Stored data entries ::
=== Section Start ===
-- ==== Sys2Proof/Machine/Tiles.lean ====
section
/-! DEFINITION. Outer products, tile moves, drains, histograms, the companding curve and the codebook banks: majors 0x30 to 0x32 (R221 to R233, R251, R254, R255, R354 to R367). -/

namespace Sys2Proof.Machine

open Sys2Proof

/-! ### Rows (R354) -/

/-- R354: the active rows of a row set from VSTART on, each with its own effect. -/
def runRows (s : State) (v : View) (lo hi : Nat) (f : State → Nat → State × Acc) : Eff :=
  let t := s.cur
  let i := max (startOf t) lo
  vecEnd (vecLoop f (maskOf t v) (endOf t hi - i) i s)

/-- R354: the instruction has no row to act on. -/
def noRows (t : Strand) : Bool := endOf t 128 ≤ startOf t

/-- Word c of a tile row. -/
def rowWord (x : BitVec 4096) (c : Nat) : Nat := elemOf x.toNat 32 c

/-- The words of a tile row. -/
def rowWords (x : BitVec 4096) : List Nat := (List.range 128).map (rowWord x)

/-- A tile row. -/
def State.row (s : State) (n r : Nat) : BitVec 4096 := ((s.tile n).rows[r]?).getD 0

/-- R354: a row written, its flags raised with it. -/
def State.setRow (s : State) (n r : Nat) (x : Nat) (fl : Flags) : State :=
  let y := s.tile n
  let s := s.setTile n { y with rows := y.rows.setIfInBounds r (BitVec.ofNat 4096 x) }
  { s with cur := s.cur.raise fl }

/-- The words and flags a row's computation gives. -/
def packRow (l : List (Nat × Flags)) : Nat × Flags := (packElems 32 (l.map (·.1)), l.foldl (fun a p => a ||| p.2) 0)

/-- R249, R354: a rounding row instruction advances SBASE by 16,384, with no row to act on too. -/
def rowRounding (c : Bool) (v : View) (e : Eff) : Eff := roundingIf c v 16384 e

/-! ### Outer products (R356, R357) -/

/-- R356: one word of an outer product: the exact sum, rounded, clamped or wrapped. -/
def opaccWord (v : View) (neg : Bool) (rm r : Nat) (w : Nat) (xs ys : List Nat) : Nat × Flags :=
  let ta := Check.tA v
  let tb := Check.tB v
  if Check.tD v == .fp32 then
    let ps := (xs.zip ys).map (fun p => mulNum (decodeFloat ta p.1) (decodeFloat tb p.2))
    let bad := ps.foldl (fun a p => a ||| p.2) (0 : Flags)
    let (z, fl) := if bad != 0 then (Num.nan, bad) else sumNum rm (fp32 w :: ps.map (fun p => if neg then p.1.negate else p.1))
    let (b, fl') := roundNum z .fp32 rm v.w2.sat r
    (b, fl ||| fl')
  else
    let rd := fun (u : Bool) (x : Nat) => if u then (x : Int) else sextNat 8 x
    let p : Int := (xs.zip ys).foldl (fun a p => a + rd (natBit v.imm16 8) p.1 * rd (natBit v.imm16 9) p.2) 0
    let z := sextNat 32 w + (if neg then -p else p)
    if v.w2.sat then narrowInt z 32 false true else (bitsOf 32 z, 0)
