/-- R118, R119, R145: an L1 miss, a store, its acknowledgment, the end of a lease, which frees the id of a dropped object (log 21), an access past the caches, and a
    page walk, which leaves the translation to the leaf that it comes to (that it fills the micro-TLB of the cluster's first core is the model's choice, log 12), each as
    it performs on device memory that no object tags. A write waits while the host holds its line (R38). -/
def Sys2Proof.Claims.LineSteps : Prop :=
  (∀ (core pa : Nat) (s : State), core < 144 → pa < s.ceil → plainLine s (pa / 128) → setHas s.poison (pa / 128) = false → inResultRow s (pa / 128 * 128) = false →
      let line := pa / 128
      let key := leaseKey none s.modId s.modId line
      ∃ t : State, exec (.homeRead core pa) s = .next t ∧ t.mem = s.mem ∧ t.cur = s.cur ∧ t.expiryOf key = max (s.now + 2048) (s.expiryOf key)
        ∧ l1Copy (t.core core).l1 line s.now =
            some { line, data := Memory.readBytes s.mem (line * 128) 128, expiry := some (s.now + 2048), passed := false })
  ∧ (∀ (core pa : Nat) (data : List Byte) (s : State), core < 144 → data ≠ [] → pa % 128 + data.length ≤ 128 → pa + data.length ≤ s.ceil →
      plainLine s (pa / 128) → MemoryForm s →
      (pa / 128 ∉ s.snoop → ∃ t : State, exec (.homeWrite core pa data) s = .next t ∧ Memory.readBytes t.mem pa data.length = data
        ∧ ∀ a, (a < pa ∨ pa + data.length ≤ a) → Memory.read t.mem a = Memory.read s.mem a)
      ∧ (pa / 128 ∈ s.snoop → ∃ t : State, exec (.homeWrite core pa data) s = .next t ∧ t.mem = s.mem ∧ setHas t.snoopInv (pa / 128) = true
        ∧ (s.now + 64, Instr.homeWrite core pa data) ∈ t.agenda))
  ∧ (∀ (u : SlotRef) (s : State), (s.strand u).st ≠ .empty → ∃ t : State, exec (.writeAck u) s = .next t ∧ t.mem = s.mem
      ∧ t.strand u = { s.strand u with acks := (s.strand u).acks.filter (fun a => decide (a.due > s.now)) })
  ∧ (∀ (id : Nat) (o : Obj) (s : State), mapGet s.objs id = some o → ∃ t : State, exec (.leaseExpiry id) s = .next t ∧ t = { s with cores := t.cores, objs := t.objs }
      ∧ (∀ p ∈ t.cores, ∀ x ∈ p.2.l1, inSpans o.lines x.line = true → ∀ e, x.expiry = some e → s.now < e)
      ∧ (o.lines ≠ [] → t.objs = s.objs)
      ∧ (o.lines = [] → keysRise s.objs = true → objectLeases s id ≤ s.now → (∀ p ∈ s.allStrands, ∀ d, p.2.wait ≠ .homes id d) → mapGet t.objs id = none))
  ∧ (∀ (cluster ctx : Nat) (sup : Bool) (kind : AccessKind) (va : Word) (s : State), cluster < 16 → ∃ t : State,
      exec (.pageWalk cluster ctx sup kind va) s = .next t ∧ t.cur = s.cur ∧ t.sched = s.sched
        ∧ ((∀ l, tidyAt s l) → s.objs = [] → s.latent = [] → t.mem = s.mem)
        ∧ (∀ e ∈ t.tlb, e ∈ s.tlb ∨ (e.cluster = cluster ∧ e.ctx = ctx ∧ e.vbase = va.toNat / 2 ^ e.bits))
        ∧ ∀ root bits base perms, contextRoot s ctx = some root → leafBelow s va.toNat bits base perms 4 1 root → permitted perms kind sup = true →
            (∀ l, tidyAt s l) → s.objs = [] → s.latent = [] → (∀ e ∈ s.tlb, e.covers cluster ctx va.toNat = false) →
            (∀ x ∈ s.micro, x.core ≠ 8 * cluster ∨ x.entry.covers cluster ctx va.toNat = false) →
            let e : TlbEntry := { cluster, ctx, vbase := va.toNat / 2 ^ bits, bits, pbase := base, perms, held := false }
            t.micro.head? = some { core := 8 * cluster, entry := e }
              ∧ ((s.tlb.filter (fun x => x.cluster == cluster && x.set == e.set)).length < 16 → ∃ h, t.tlb = { e with held := h } :: s.tlb))
  ∧ (∀ (pa n : Nat) (s : State), n ≠ 0 → pa % 128 + n ≤ 128 → pa + n ≤ s.ceil → plainLine s (pa / 128) → MemoryForm s →
      let old := s.dramLine (pa / 128)
      (∃ t : State, exec (.ncPageAccess pa n none) s = .next t ∧ t.mem = s.mem ∧ t.cur = s.cur)
      ∧ ∀ x : Word, ∃ t : State, exec (.ncPageAccess pa n (some x)) s = .next t
          ∧ (pa / 128 ∉ s.snoop → pa / 128 ∉ s.l2 → Memory.readBytes t.mem pa n = bytesOfNat n x.toNat ∧ ∀ a, (a < pa ∨ pa + n ≤ a) → Memory.read t.mem a = Memory.read s.mem a)
          ∧ (pa / 128 ∈ s.snoop → t.mem = s.mem ∧ t.stale = s.stale ∧ t.homeWrites = s.homeWrites ++ [{ pa, bytes := bytesOfNat n x.toNat, use := .bypass }])
          ∧ (pa / 128 ∉ s.snoop → pa / 128 ∈ s.l2 → t.mem = s.mem
              ∧ t.dramLine (pa / 128) = old.take (pa % 128) ++ bytesOfNat n x.toNat ++ old.drop (pa % 128 + n)))

/-- R35, R123, R135, R138, R155, R327: an AMO of a unit and an AtomicOp of the host (log 67) at plain memory, a store and a BLEND at an accord cell, an access at a scratchpad port, a stash line filled, and a full/empty
    deadline, each as it performs. That a fill of a line that no mapping covers and a deadline with nothing due change nothing is the model's choice (log 50). -/
def Sys2Proof.Claims.AtomicSteps : Prop :=
  (∀ (f : AmoFn) (pa n : Nat) (cmp y : BitVec 128) (s : State), pa % n = 0 → pa + n ≤ s.ceil →
      plainLine s (pa / 128) → setHas s.poison (pa / 128) = false → MemoryForm s →
      let old := natOfBytes (Memory.readBytes s.mem pa n)
      let new := (amoNew f n old (y.toNat % 2 ^ (8 * n)) (cmp.toNat % 2 ^ (8 * n))).getD old
      let performs := fun (t : State) => natOfBytes (Memory.readBytes t.mem pa n) = new % 2 ^ (8 * n)
        ∧ ∀ a, (a < pa ∨ pa + n ≤ a) → Memory.read t.mem a = Memory.read s.mem a
      (∀ u, (s.strand u).st ≠ .empty → (n = 4 ∨ n = 8) → pa / 1024 ∉ s.rowClear → pa / 128 ∉ s.snoop → (∀ w ∈ s.homeWrites, w.pa / 128 ≠ pa / 128) →
        ∃ t : State, exec (.homeAmo (some u) f pa n cmp y) s = .next t ∧ performs t)
      ∧ (s.host.mode ≠ 0 → served s → (f = .add ∨ f = .swap ∨ f = .cas) → (n = 4 ∨ n = 8 ∨ (n = 16 ∧ f = .cas)) →
        ∃ t : State, exec (.homeAmo none f pa n cmp y) s = .next t ∧ performs t ∧ t.host.response = Memory.readBytes s.mem pa n ∧ t.cur = s.cur))
  ∧ (∀ (u : SlotRef) (pa : Nat) (v : Word) (o : Obj) (s : State) (c : AccCell) (d : Word) (folded : Bool), (s.strand u).st ≠ .empty → pa % 8 = 0 →
      s.accordCell pa = some o →
      pa / 128 ∉ s.snoop →
      accordStore (s.cellAt pa) o.defop (poolFree s pa) v (obsDots (s.strand u).obs pa) (agentBits s (agentNumber u)) = (c, .ok d folded) →
      ∃ t : State, exec (.accordStore u pa v) s = .next t ∧ t.cellAt pa = c ∧ obsDots (t.strand u).obs pa = [d])
  ∧ (∀ (u : SlotRef) (pa : Nat) (op : BitVec 4) (cond : Bool) (v : Word) (o : Obj) (s : State) (c : AccCell) (y d : Word), (s.strand u).st ≠ .empty → pa % 8 = 0 →
      s.accordCell pa = some o → pa / 128 ∉ s.snoop →
      accordBlend (s.cellAt pa) op.toNat v (agentBits s (agentNumber u)) cond (obsDots (s.strand u).obs pa) = (c, .ok (y, some d)) →
      ∃ t : State, exec (.accordBlend u pa op cond v) s = .next t ∧ t.cellAt pa = c ∧ obsDots (t.strand u).obs pa = [d])
  ∧ (∀ (core off n : Nat) (s : State), core < 128 → off + n ≤ 0x200000 → (∀ slot, slot < 2 → (s.strand { core, slot }).stash = []) → s.syncs = [] →
      let loc := (Place.scratch s.modId core off).loc s.modId
      exec (.scratchpadPortAccess core off n none) s = .next s
      ∧ ∀ x : Word, exec (.scratchpadPortAccess core off n (some x)) s = .next { s with mem := Memory.writeBytes s.mem loc (bytesOfNat n x.toNat) })
  ∧ (∀ (core off : Nat) (s : State), core < 128 →
      ((∀ slot, slot < 2 → (s.strand { core, slot }).stash = []) → exec (.stashLineFill core off) s = .next s)
      ∧ (∀ u m i line, stashOwner s core off = some (u, m, i) → setHas m.filled i = false → m.lines[i]? = some line → s.latent = [] → s.objCache = [] → (∀ l, tidyAt s l) → MemoryForm s →
          ∃ t : State, exec (.stashLineFill core off) s = .next t
            ∧ Memory.readBytes t.mem ((Place.scratch s.modId core (m.off + 128 * i)).loc s.modId) 128 = Memory.readBytes s.mem (line * 128) 128))
  ∧ (∀ (u : SlotRef) (s : State),
      let due := fun (w : PortWait) => w.who = u ∧ w.store = none ∧ ∃ d, w.deadline = some d ∧ d ≤ s.now
      ((∀ w ∈ s.portQueue, ¬ due w) → exec (.feDeadline u) s = .next s)
      ∧ (∀ w ∈ s.portQueue, due w → (s.strand u).st = .waiting → ∃ t : State, exec (.feDeadline u) s = .next t ∧ (t.strand u).wait = .portDeadline
          ∧ (t.strand u).st ≠ .waiting ∧ (∀ x ∈ t.portQueue, ¬ due x) ∧ (s.portQueue = [w] → t.mem = s.mem)))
=== Section End ===
Your instructions :: Only one stretch of the records above is wanted: the lines between the one holding "let i := max (startOf t) lo" and the one holding "computation gives. -/", inclusive, reproduced exactly.

Task response ::
  let i := max (startOf t) lo
  vecEnd (vecLoop f (maskOf t v) (endOf t hi - i) i s)

/-- R354: the instruction has no row to act on. -/
def noRows (t : Strand) : Bool := endOf t 128 ≤ startOf t

/-- Word c of a tile row. -/
def rowWord (x : BitVec 4096) (c : Nat) : Nat := elemOf x.toNat 32 c

/-- The words of a tile row. -/
def rowWords (x : BitVec 4096) : List Nat := (List.range 128).map (rowWord x)

/-- A tile row. -/
def State.row (s : State) (n r : Nat) : BitVec 4096 := ((s.tile n).rows[r]?).getD 0

/-- R354: a row written, its flags raised with it. -/
def State.setRow (s : State) (n r : Nat) (x : Nat) (fl : Flags) : State :=
  let y := s.tile n
  let s := s.setTile n { y with rows := y.rows.setIfInBounds r (BitVec.ofNat 4096 x) }
  { s with cur := s.cur.raise fl }

/-- The words and flags a row's computation gives. -/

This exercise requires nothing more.